Enter the Dreaming: Review of Netflix’s The Sandman

Enter the Dreaming: Review of Netflixs The Sandman

Picture by Kennedy Starr

You know him. You’ve met before. He has many names; he is the king of dreams and nightmares: Morpheus, Dream of the Endless. Neil Gaiman’s graphic novels detailing the ever-bending world of dreams, nightmares, and anything in between are brought to life in a Netflix series: The Sandman.  

In a failed attempt to kidnap the angel of death, the King of Dreams is taken captive for centuries. While trapped, his tools, such as his helm, sand, and ruby, are stolen from him. Throughout ten episodes, he must embark on the journey to find his tools and restore his homeland of the Dreaming. 

The original novels are one of the first comics to appear on The New York Times Best Seller list and was one of the first graphic novels in DC to incorporate horror. The original series was described as “a comic strip for intellectuals” by writer Norman Mailer. 

The Netflix adaptation stars Tom Sturridge as the Dream King himself. The making took several years, and the results are breathtaking. Dream is one of many “children of the endless,” including Death, Destiny, Desire, Despair, Delirium, and Destruction. They all undertake the job of overseeing the human realm and watching over the living. 
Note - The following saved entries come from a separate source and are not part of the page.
-- ==== Sys2Proof/Word.lean ====
section
/-! DEFINITION. The machine word: every register and every instruction is a 32-bit word (rule R5), bit 0 the least significant. -/

namespace Sys2Proof

/-- A 32-bit word: a register, a TLB word, an address or an instruction (rules R4, R5, R80). -/
abbrev Word := BitVec 32

end Sys2Proof
end

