-- ==== Sys2Proof/Certificates/Slice0/Obligations.lean ====
section
/-! DEFINITION. The statements for the provers, from the numbered rules of spec/: the encoding, the step, the Undefined
exception, the 20 forms that complete, and the rules of the whole machine. -/

open Sys2Proof Sys2Proof.Machine

/-- Decoding the encoding of a well-formed instruction gives it back (R80, R81, R85). Derived; rests on: the layout is
general knowledge the spec adopts (notes/assumptions/15.md). -/
def Obligations.EncodedInstructionDecodesToItself : Prop :=
  ∀ i : Instr, i.wellFormed = true → decode (encode i) = .ok i

/-- A word that decodes is the encoding of what it decodes to, which is well formed (R80, R85). Derived; rests on: the layout
is general knowledge the spec adopts (notes/assumptions/15.md). -/
def Obligations.DecodedWordEncodesToItself : Prop :=
  ∀ (w : Word) (i : Instr), decode w = .ok i → i.wellFormed = true ∧ encode i = w

/-- The 28 rows: a word selects a row iff it agrees with its match word under the mask (R85). Derived; rests on: the spec
infers the match words from its word formula (30_encoding.md section 3; notes/assumptions/15.md). -/
def Obligations.OpcodeMapSelectsItsRows : Prop :=
  ∀ (w : Word) (table : List (Word × (Fin 16 → Instr))),
    table =
      [(0xEEBF0F14#32, Instr.mrcDmidx),
       (0xEEAF0F14#32, Instr.mcrDmidx),
       (0xEEBF0F34#32, Instr.mrcImidx),
       (0xEEAF0F34#32, Instr.mcrImidx),
       (0xEEAF0F54#32, Instr.mcrRmte),
       (0xEEAF0F94#32, Instr.mcrWmte),
       (0xEEBF0F54#32, Instr.mrcRmte),
       (0xEEBF0F94#32, Instr.mrcWmte),
       (0xEEBF0F15#32, Instr.mrcDmva),
       (0xEEBF0F35#32, Instr.mrcImva),
       (0xEEBF0F55#32, Instr.mrcMtva),
       (0xEEAF0F55#32, Instr.mcrMtva),
       (0xEEAF0F15#32, Instr.mcrDmva),
       (0xEEAF0F35#32, Instr.mcrImva),
       (0xEEBF0F16#32, Instr.mrcDmpa),
       (0xEEBF0F36#32, Instr.mrcImpa),
       (0xEEBF0F56#32, Instr.mrcMtpa),
       (0xEEAF0F56#32, Instr.mcrMtpa),
       (0xEEAF0F16#32, Instr.mcrDmpa),
       (0xEEAF0F36#32, Instr.mcrImpa),
       (0xEEBF0F17#32, Instr.mrcDmattr),
       (0xEEBF0F37#32, Instr.mrcImattr),
       (0xEEBF0F57#32, Instr.mrcMtattr),
       (0xEEAF0F57#32, Instr.mcrMtattr),
       (0xEEAF0F17#32, Instr.mcrDmattr),
       (0xEEAF0F37#32, Instr.mcrImattr),
       (0xEEFF0F11#32, Instr.mrcTlbdbg),
       (0xEEEF0F11#32, Instr.mcrTlbdbg)] →
    (∀ row ∈ table, w &&& 0xFFFF0FFF = row.1 →
      (w.extractLsb' 12 4 ≠ 15 → decode w = .ok (row.2 (w.extractLsb' 12 4).toFin)) ∧
      (w.extractLsb' 12 4 = 15 → decode w = .error .rdIsPc)) ∧
    ((∀ row ∈ table, w &&& 0xFFFF0FFF ≠ row.1) → ∀ i, decode w ≠ .ok i)

/-- The instruction word as the formula of its fields (R81). -/
def Obligations.EncodingFollowsTheWordFormula : Prop :=
  ∀ i : Instr,
    let loc := i.register.location
    let rd := BitVec.ofNat 32 i.rd.val <<< 12
    let tail := (loc.opcode2.setWidth 32 <<< 5) ||| loc.crm.setWidth 32
    encode i = (0xE#32 <<< 28) ||| (0xE#32 <<< 24) ||| (loc.opcode1.setWidth 32 <<< 21) |||
      ((if i.isRead then 1#32 else 0#32) <<< 20) ||| (15#32 <<< 16) ||| rd ||| (15#32 <<< 8) |||
      (loc.opcode2.setWidth 32 <<< 5) ||| (1#32 <<< 4) ||| loc.crm.setWidth 32 ∧
    loc.crn = 15 ∧
    (i.isRead = true → loc.opcode1 = 5 → encode i = 0xEEBF0F10 ||| rd ||| tail) ∧
    (i.isRead = false → loc.opcode1 = 5 → encode i = 0xEEAF0F10 ||| rd ||| tail) ∧
    (i.isRead = true → loc.opcode1 = 7 → encode i = 0xEEFF0F10 ||| rd ||| tail) ∧
    (i.isRead = false → loc.opcode1 = 7 → encode i = 0xEEEF0F10 ||| rd ||| tail)
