@[simp] theorem State.setImidx_x (s : State) (v : BitVec 4) : (s.setImidx v).x = s.x := rfl
@[simp] theorem State.setImidx_pc (s : State) (v : BitVec 4) : (s.setImidx v).pc = s.pc := rfl
@[simp] theorem State.setImidx_dmidx (s : State) (v : BitVec 4) : (s.setImidx v).dmidx = s.dmidx := rfl
@[simp] theorem State.setImidx_imidx (s : State) (v : BitVec 4) : (s.setImidx v).imidx = v := rfl
@[simp] theorem State.setImidx_mtva (s : State) (v : BitVec 4) : (s.setImidx v).mtva = s.mtva := rfl
@[simp] theorem State.setImidx_mtpa (s : State) (v : BitVec 4) : (s.setImidx v).mtpa = s.mtpa := rfl
@[simp] theorem State.setImidx_mtattr (s : State) (v : BitVec 4) : (s.setImidx v).mtattr = s.mtattr := rfl
@[simp] theorem State.setImidx_tlbdbg (s : State) (v : BitVec 4) : (s.setImidx v).tlbdbg = s.tlbdbg := rfl
@[simp] theorem State.setImidx_tlbs (s : State) (v : BitVec 4) : (s.setImidx v).tlbs = s.tlbs := rfl
@[simp] theorem State.setImidx_rmteSel (s : State) (v : BitVec 4) : (s.setImidx v).rmteSel = s.rmteSel := rfl
@[simp] theorem State.setImidx_wmteSel (s : State) (v : BitVec 4) : (s.setImidx v).wmteSel = s.wmteSel := rfl
@[simp] theorem State.setImidx_draws (s : State) (v : BitVec 4) : (s.setImidx v).draws = s.draws := rfl
@[simp] theorem State.setImidx_launch (s : State) (v : BitVec 4) : (s.setImidx v).launch = s.launch := rfl

@[simp] theorem State.setMtva_x (s : State) (v : Word) : (s.setMtva v).x = s.x := rfl
@[simp] theorem State.setMtva_pc (s : State) (v : Word) : (s.setMtva v).pc = s.pc := rfl
@[simp] theorem State.setMtva_dmidx (s : State) (v : Word) : (s.setMtva v).dmidx = s.dmidx := rfl
@[simp] theorem State.setMtva_imidx (s : State) (v : Word) : (s.setMtva v).imidx = s.imidx := rfl
@[simp] theorem State.setMtva_mtva (s : State) (v : Word) : (s.setMtva v).mtva = v := rfl
@[simp] theorem State.setMtva_mtpa (s : State) (v : Word) : (s.setMtva v).mtpa = s.mtpa := rfl
@[simp] theorem State.setMtva_mtattr (s : State) (v : Word) : (s.setMtva v).mtattr = s.mtattr := rfl
@[simp] theorem State.setMtva_tlbdbg (s : State) (v : Word) : (s.setMtva v).tlbdbg = s.tlbdbg := rfl
@[simp] theorem State.setMtva_tlbs (s : State) (v : Word) : (s.setMtva v).tlbs = s.tlbs := rfl
@[simp] theorem State.setMtva_rmteSel (s : State) (v : Word) : (s.setMtva v).rmteSel = s.rmteSel := rfl
@[simp] theorem State.setMtva_wmteSel (s : State) (v : Word) : (s.setMtva v).wmteSel = s.wmteSel := rfl
@[simp] theorem State.setMtva_draws (s : State) (v : Word) : (s.setMtva v).draws = s.draws := rfl
@[simp] theorem State.setMtva_launch (s : State) (v : Word) : (s.setMtva v).launch = s.launch := rfl

@[simp] theorem State.setMtpa_x (s : State) (v : Word) : (s.setMtpa v).x = s.x := rfl
@[simp] theorem State.setMtpa_pc (s : State) (v : Word) : (s.setMtpa v).pc = s.pc := rfl
@[simp] theorem State.setMtpa_dmidx (s : State) (v : Word) : (s.setMtpa v).dmidx = s.dmidx := rfl
@[simp] theorem State.setMtpa_imidx (s : State) (v : Word) : (s.setMtpa v).imidx = s.imidx := rfl
@[simp] theorem State.setMtpa_mtva (s : State) (v : Word) : (s.setMtpa v).mtva = s.mtva := rfl
@[simp] theorem State.setMtpa_mtpa (s : State) (v : Word) : (s.setMtpa v).mtpa = v := rfl
@[simp] theorem State.setMtpa_mtattr (s : State) (v : Word) : (s.setMtpa v).mtattr = s.mtattr := rfl
@[simp] theorem State.setMtpa_tlbdbg (s : State) (v : Word) : (s.setMtpa v).tlbdbg = s.tlbdbg := rfl
@[simp] theorem State.setMtpa_tlbs (s : State) (v : Word) : (s.setMtpa v).tlbs = s.tlbs := rfl
@[simp] theorem State.setMtpa_rmteSel (s : State) (v : Word) : (s.setMtpa v).rmteSel = s.rmteSel := rfl
@[simp] theorem State.setMtpa_wmteSel (s : State) (v : Word) : (s.setMtpa v).wmteSel = s.wmteSel := rfl
@[simp] theorem State.setMtpa_draws (s : State) (v : Word) : (s.setMtpa v).draws = s.draws := rfl
@[simp] theorem State.setMtpa_launch (s : State) (v : Word) : (s.setMtpa v).launch = s.launch := rfl

@[simp] theorem State.setMtattr_x (s : State) (v : Word) : (s.setMtattr v).x = s.x := rfl
@[simp] theorem State.setMtattr_pc (s : State) (v : Word) : (s.setMtattr v).pc = s.pc := rfl
@[simp] theorem State.setMtattr_dmidx (s : State) (v : Word) : (s.setMtattr v).dmidx = s.dmidx := rfl
@[simp] theorem State.setMtattr_imidx (s : State) (v : Word) : (s.setMtattr v).imidx = s.imidx := rfl
@[simp] theorem State.setMtattr_mtva (s : State) (v : Word) : (s.setMtattr v).mtva = s.mtva := rfl
@[simp] theorem State.setMtattr_mtpa (s : State) (v : Word) : (s.setMtattr v).mtpa = s.mtpa := rfl
@[simp] theorem State.setMtattr_mtattr (s : State) (v : Word) : (s.setMtattr v).mtattr = v := rfl
@[simp] theorem State.setMtattr_tlbdbg (s : State) (v : Word) : (s.setMtattr v).tlbdbg = s.tlbdbg := rfl
@[simp] theorem State.setMtattr_tlbs (s : State) (v : Word) : (s.setMtattr v).tlbs = s.tlbs := rfl
@[simp] theorem State.setMtattr_rmteSel (s : State) (v : Word) : (s.setMtattr v).rmteSel = s.rmteSel := rfl
@[simp] theorem State.setMtattr_wmteSel (s : State) (v : Word) : (s.setMtattr v).wmteSel = s.wmteSel := rfl
@[simp] theorem State.setMtattr_draws (s : State) (v : Word) : (s.setMtattr v).draws = s.draws := rfl
@[simp] theorem State.setMtattr_launch (s : State) (v : Word) : (s.setMtattr v).launch = s.launch := rfl

@[simp] theorem State.setTlbdbg_x (s : State) (v : BitVec 8) : (s.setTlbdbg v).x = s.x := rfl
@[simp] theorem State.setTlbdbg_pc (s : State) (v : BitVec 8) : (s.setTlbdbg v).pc = s.pc := rfl
@[simp] theorem State.setTlbdbg_dmidx (s : State) (v : BitVec 8) : (s.setTlbdbg v).dmidx = s.dmidx := rfl
@[simp] theorem State.setTlbdbg_imidx (s : State) (v : BitVec 8) : (s.setTlbdbg v).imidx = s.imidx := rfl
@[simp] theorem State.setTlbdbg_mtva (s : State) (v : BitVec 8) : (s.setTlbdbg v).mtva = s.mtva := rfl
@[simp] theorem State.setTlbdbg_mtpa (s : State) (v : BitVec 8) : (s.setTlbdbg v).mtpa = s.mtpa := rfl
@[simp] theorem State.setTlbdbg_mtattr (s : State) (v : BitVec 8) : (s.setTlbdbg v).mtattr = s.mtattr := rfl
@[simp] theorem State.setTlbdbg_tlbdbg (s : State) (v : BitVec 8) : (s.setTlbdbg v).tlbdbg = v := rfl
@[simp] theorem State.setTlbdbg_tlbs (s : State) (v : BitVec 8) : (s.setTlbdbg v).tlbs = s.tlbs := rfl
@[simp] theorem State.setTlbdbg_rmteSel (s : State) (v : BitVec 8) : (s.setTlbdbg v).rmteSel = s.rmteSel := rfl
@[simp] theorem State.setTlbdbg_wmteSel (s : State) (v : BitVec 8) : (s.setTlbdbg v).wmteSel = s.wmteSel := rfl
@[simp] theorem State.setTlbdbg_draws (s : State) (v : BitVec 8) : (s.setTlbdbg v).draws = s.draws := rfl
@[simp] theorem State.setTlbdbg_launch (s : State) (v : BitVec 8) : (s.setTlbdbg v).launch = s.launch := rfl

@[simp] theorem State.setTlbs_x (s : State) (v : Tlbs) : (s.setTlbs v).x = s.x := rfl
@[simp] theorem State.setTlbs_pc (s : State) (v : Tlbs) : (s.setTlbs v).pc = s.pc := rfl
@[simp] theorem State.setTlbs_dmidx (s : State) (v : Tlbs) : (s.setTlbs v).dmidx = s.dmidx := rfl
@[simp] theorem State.setTlbs_imidx (s : State) (v : Tlbs) : (s.setTlbs v).imidx = s.imidx := rfl
@[simp] theorem State.setTlbs_mtva (s : State) (v : Tlbs) : (s.setTlbs v).mtva = s.mtva := rfl
@[simp] theorem State.setTlbs_mtpa (s : State) (v : Tlbs) : (s.setTlbs v).mtpa = s.mtpa := rfl
@[simp] theorem State.setTlbs_mtattr (s : State) (v : Tlbs) : (s.setTlbs v).mtattr = s.mtattr := rfl
@[simp] theorem State.setTlbs_tlbdbg (s : State) (v : Tlbs) : (s.setTlbs v).tlbdbg = s.tlbdbg := rfl
@[simp] theorem State.setTlbs_tlbs (s : State) (v : Tlbs) : (s.setTlbs v).tlbs = v := rfl
@[simp] theorem State.setTlbs_rmteSel (s : State) (v : Tlbs) : (s.setTlbs v).rmteSel = s.rmteSel := rfl
@[simp] theorem State.setTlbs_wmteSel (s : State) (v : Tlbs) : (s.setTlbs v).wmteSel = s.wmteSel := rfl
@[simp] theorem State.setTlbs_draws (s : State) (v : Tlbs) : (s.setTlbs v).draws = s.draws := rfl
@[simp] theorem State.setTlbs_launch (s : State) (v : Tlbs) : (s.setTlbs v).launch = s.launch := rfl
The main arc of Dream throughout the TV series and the graphic novels is his lack of adaptability to the living. He is always serious, still, and observant. He doesn’t attach himself too much and deeply loves the Dreaming. As you would expect, it’s calming and strong when he speaks. You fully trust him to guide you through your dreams. His actual test is his ability to understand the people he watches over. 

The performances within the show are also tremendous. Alongside Sturridge are rockstar actors like Gwendoline Christie, who plays Lucifer, and many new faces to the industry. The actors stayed true to each of their roles and how the novels depicted them. This is one of the most critical things in the show because there are so many main characters that interact with and help Dream. Every actor brought their A-game. 

The show is spectacular, and the novels are beloved pieces of Gothic literature in the comic community. “The Sandman” did them justice, I feel. The entire cast and crew worked tirelessly to ensure that the season was magnificent the first time around. At times I did have to take a break to digest everything that happened in each episode. Despite this, I did binge the whole thing in a weekend. 

If you’re looking to step into a mind-bending dream world, take a chance on Netflix’s adaptation of “The Sandman.”